It was with great trepidation that the good old dame ventured, but the result was that she was fairly subdued by Abenali’s patriarchal dignity. She had never seen any manners to equal his, not even when King Edward the Fourth had come to her father’s house at the Barbican, chucked her under the chin, and called her a dainty duck!

It was Aldonza, however, who specially touched her feelings. Such a sweet little wench, with the air of being bred in a kingly or knightly court, to be living there close to the very dregs of the city was a scandal and a danger—speaking so prettily too, and knowing how to treat her elders. She would be a good example for Dennet, who, sooth to say, was getting too old for spoilt-child sauciness to be always pleasing, while as to Giles, he could not be in better quarters. Mrs. Headley, well used to the dressing of the burns and bruises incurred in the weapon smiths’ business, could not but confess that his eye had been dealt with as skilfully as she could have done it herself.

CHAPTER XIV.
THE KNIGHT OF THE BADGER

“I am a gentleman of a company.”

Shakespeare.

Giles Headley’s accident must have amounted to concussion of the brain, for though he was able to return to the Dragon in a couple of days, and the cut over his eye was healing fast, he was weak and shaken, and did not for several weeks recover his usual health. The noise and heat of the smithy were distressing to him, and there was no choice but to let him lie on settles, sun himself on the steps, and attempt no work.

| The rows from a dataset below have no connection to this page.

/-- FM_BUILD in COUNTED ends as its rule does. -/
theorem exec_fmBuild (hs : s.phase = .counted) : exec .fmBuild s = finish s (primFmBuild s) :=
  exec_eq_finish rfl (by rw [hs]; rfl) (by simp [hs])

theorem precisionFails_iff {m : ModelRegs} {q : Nat} : precisionFails m q = true ↔ m.fmin * q < m.total := by
  simp [precisionFails]

/-- The precision check passes. -/
theorem exec_fmBuild_of_le (hs : s.phase = .counted) (hT : (buildModel s.freq).total < 2 ^ 32)
    (hle : (buildModel s.freq).total ≤ (buildModel s.freq).fmin * s.quarter) :
    exec .fmBuild s = .next (s.modelBuilt.respond .ok s.modelBuilt.total) := by
  have hrule : primFmBuild s = .ok (s.modelBuilt, s.modelBuilt.total) :=
    (if_neg (Nat.not_le.2 hT)).trans (if_neg fun hfail => Nat.not_lt.2 hle (precisionFails_iff.1 hfail))
  rw [exec_fmBuild hs, finish_ok hrule]

/-- The precision check fails. -/
theorem exec_fmBuild_of_lt (hs : s.phase = .counted) (hT : (buildModel s.freq).total < 2 ^ 32)
    (hlt : (buildModel s.freq).fmin * s.quarter < (buildModel s.freq).total) :
    exec .fmBuild s = .next (takeError .precisionOverflow (BitVec.ofNat 32 (buildModel s.freq).total) s) := by
  have hrule : primFmBuild s = raise .precisionOverflow (BitVec.ofNat 32 (buildModel s.freq).total) :=
    (if_neg (Nat.not_le.2 hT)).trans (if_pos (precisionFails_iff.2 hlt))
  rw [exec_fmBuild hs, hrule, finish_raise]

/-- Settles O20: TOTAL and FMIN are the statement's sum and least count, and the two sides of the check are FM_BUILD's
two outcomes. -/
theorem fmBuildBuildsTheModel : Obligations.FmBuildBuildsTheModel := by
  intro s m hs hT hm
  obtain rfl := hm.fmin_eq
  rw [← buildModel_total] at hT ⊢
  refine ⟨fun hle => ⟨_, exec_fmBuild_of_le hs hT hle, rfl, fun c => ⟨?_, ?_⟩, ?_⟩, fun hlt => ?_⟩
  · exact buildModel_cumLow_toNat hT c
  · exact buildModel_cumHigh_eq hT c.isLt
  · exact (modelBuilt_symCount s).trans (buildModel_symCount s.freq)
  · exact ⟨_, exec_fmBuild_of_lt hs hT hlt, errorTaken_takeError _ _ s⟩

/-! ### The partition of [0, TOTAL) (R147) -/

/-- CUM_LOW, CUM_HIGH and TOTAL hold BuildModel's results for FREQ. -/
structure HoldsModel (t : State) : Prop where
  cumLow  : t.cumLow = (buildModel t.freq).cumLow
  cumHigh : t.cumHigh = (buildModel t.freq).cumHigh
  total   : t.total.toNat = (buildModel t.freq).total

/-- BuildModel's sum fits TOTAL where it is there. -/
theorem HoldsModel.total_lt (h : HoldsModel t) : (buildModel t.freq).total < 2 ^ 32 := h.total ▸ t.total.isLt

theorem HoldsModel.low_eq (h : HoldsModel t) (c : Byte) :
    (symEntry t.cumLow c).toNat = sumBelow t.freq c.toNat := by
  rw [h.cumLow, buildModel_cumLow_toNat h.total_lt]

theorem HoldsModel.high_eq (h : HoldsModel t) (c : Byte) :
    (symEntry t.cumHigh c).toNat = sumBelow t.freq (c.toNat + 1) := by
  rw [h.cumHigh, buildModel_cumHigh_toNat h.total_lt]

theorem HoldsModel.high_le_total (h : HoldsModel t) (c : Byte) : (symEntry t.cumHigh c).toNat ≤ t.total.toNat := by
  rw [h.high_eq, h.total, buildModel_total]
  exact sumBelow_mono _ c.isLt
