-- ==== Sys2Proof/Machine/Flags.lean ====
section
/-!
DEFINITION. What VF receives as a flag (10_state.md rule R21), and the order of its write (42_alu.md rule R131).
-/

namespace Sys2Proof.Machine

/-- A flag is 0x00 or 0x01 in the whole register (rule R21). -/
def flagByte (c : Bool) : Byte := if c then 1 else 0

/-- Carry out of an 8-bit sum: 1 if a + b > 255 (rule R126). -/
def carryFlag (a b : Byte) : Byte := flagByte (decide (a.toNat + b.toNat > 255))

/-- Not borrow of a - b: 0 if a < b, else 1 (rules R127, R129). -/
def notBorrowFlag (a b : Byte) : Byte := flagByte (!decide (a.toNat < b.toNat))

/-- The bit a right shift loses, bit 0 (rule R128). -/
def lowBitFlag (a : Byte) : Byte := a &&& 1

/-- The bit a left shift loses, bit 7 (rule R130). -/
def highBitFlag (a : Byte) : Byte := (a >>> 7) &&& 1

/-- Index overflow: 1 if I + V[X] > 0xFFF (rule R141). -/
def indexFlag (i : Word) (a : Byte) : Byte := flagByte (decide (i.toNat + a.toNat > 0xFFF))

/-- Write the flag to VF. Every instruction with a flag writes it last, so it wins over a result written to VF
(rule R131, decision D10). -/
def State.setFlag (s : State) (f : Byte) : State := s.setReg flagReg f

/-- The end of an arithmetic instruction with a flag: the result to V[X], then the flag to VF, then the default
advance (rule R131). -/
def State.resultAndFlag (s : State) (x : Reg) (result flag : Byte) : Result :=
  ((s.setReg x result).setFlag flag).advance

end Sys2Proof.Machine
end

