-- ==== Sys2Proof/Machine/IoTimers.lean ====
section
/-!
DEFINITION. Random, keypad and timer instructions: CXNN, EX9E, EXA1, FX0A, FX07, FX15, FX18
(45_io_timers_random.md).
-/

namespace Sys2Proof.Machine

/-- The effect of CXNN when the random input of the step is `r` (rule R160). -/
def rndWith (r : Byte) (x : Reg) (nn : Byte) (s : State) : Result := (s.drawn.setReg x (r &&& nn)).advance

/-- CXNN (rule R160): V[X] <- rnd & NN, rnd a fresh free value (log entry 1). -/
def execRnd (x : Reg) (nn : Byte) (s : State) : Result := rndWith (Config.rnd s.draws) x nn s

/-- EX9E (rule R161): skip if the key V[X] & 0xF is pressed. -/
def execSkp (x : Reg) (s : State) : Result := s.skipIf (s.key (s.keyOf x))

/-- EXA1 (rule R162): skip if the key V[X] & 0xF is not pressed. -/
def execSknp (x : Reg) (s : State) : Result := s.skipIf (!s.key (s.keyOf x))

/-- FX0A (rule R163): with no key pressed, WaitingForKey and no state change; else V[X] <- the least pressed
key (decision D12). -/
def execLdVxK (x : Reg) (s : State) : Result :=
  match s.lowestKey with
  | none => s.keepWaiting
  | some k => (s.setReg x (keyByte k)).advance

/-- FX07 (rule R164): V[X] <- DT. -/
def execLdVxDt (x : Reg) (s : State) : Result := (s.setReg x s.dt).advance

/-- FX15 (rule R165): DT <- V[X]. -/
def execLdDtVx (x : Reg) (s : State) : Result := (s.setDt (s.reg x)).advance

/-- FX18 (rule R166): ST <- V[X]. -/
def execLdStVx (x : Reg) (s : State) : Result := (s.setSt (s.reg x)).advance

end Sys2Proof.Machine
end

It had tamed him a good deal. Smallbones said the letting out of malapert blood was wholesome, and others thought him still under a spell; but he seemed to have parted with much of his arrogance, either because he had not spirits for self-assertion, or because something of the grand eastern courtesy of Abenali had impressed him. For intercourse with the Morisco had by no means ceased. Giles went, as long as the injury required it, to have the hurt dressed, and loitered in the Inner Yard a long time every day, often securing some small dainty for Aldonza—an apple, a honey cake, a bit of marchpane, a dried plum, or a comfit. One day he took her a couple of oranges. To his surprise, as he entered, Abenali looked up with a strange light in his eyes, and exclaimed, “My son! thy scent is to my nostrils as the court of my father’s house!” Then, as he beheld the orange, he clasped his hands, took it in them, and held it to his breast, pouring out a chant in an unknown tongue, while the tears flowed down his cheeks.

“Father, father!” Aldonza cried, terrified, while Giles marvelled whether the orange worked on him like a spell. But he perceived their amazement, and spoke again in English, “I thank thee, my son! Thou hast borne me back for a moment to the fountain in my father’s house, where ye grow, ye trees of the unfading leaf, the spotless blossom, and golden fruit! Ah Ronda! Ronda! Land of the sunshine, the deep blue sky, and snow-topped hills! Land where are the graves of my father and mother! How pines and sickens the heart of the exile for thee! O happy they who died beneath the sword or flame, for they knew not the lonely home-longing of the exile. Ah! ye golden fruits! One fragrant breath of thee is as a waft of the joys of my youth! Are ye foretastes of the fruits of Paradise, the true home to which I may yet come, though I may never, never see the towers and hills of Ronda more?”

Giles knew not what to make of this outburst. He kept it to himself as too strange to be told. The heads of the family were willing that he should carry these trifles to the young child of the man who would accept no reward for his hospitality. Indeed, Master Headley spent much consideration on how to recompense the care bestowed on his kinsman.

Giles suggested that Master Michael had just finished the most beautiful sword blade he had ever seen, and had not yet got a purchaser for it; it was far superior to the sword Tibble had just completed for my Lord of Surrey. Thereat the whole court broke into an outcry; that any workman should be supposed to turn out any kind of work surpassing Steelman’s was rank heresy, and Master Headley bluntly told Giles that he knew not what he was talking of! He might perhaps purchase the blade by way of courtesy and return of kindness, but—good English workmanship for him!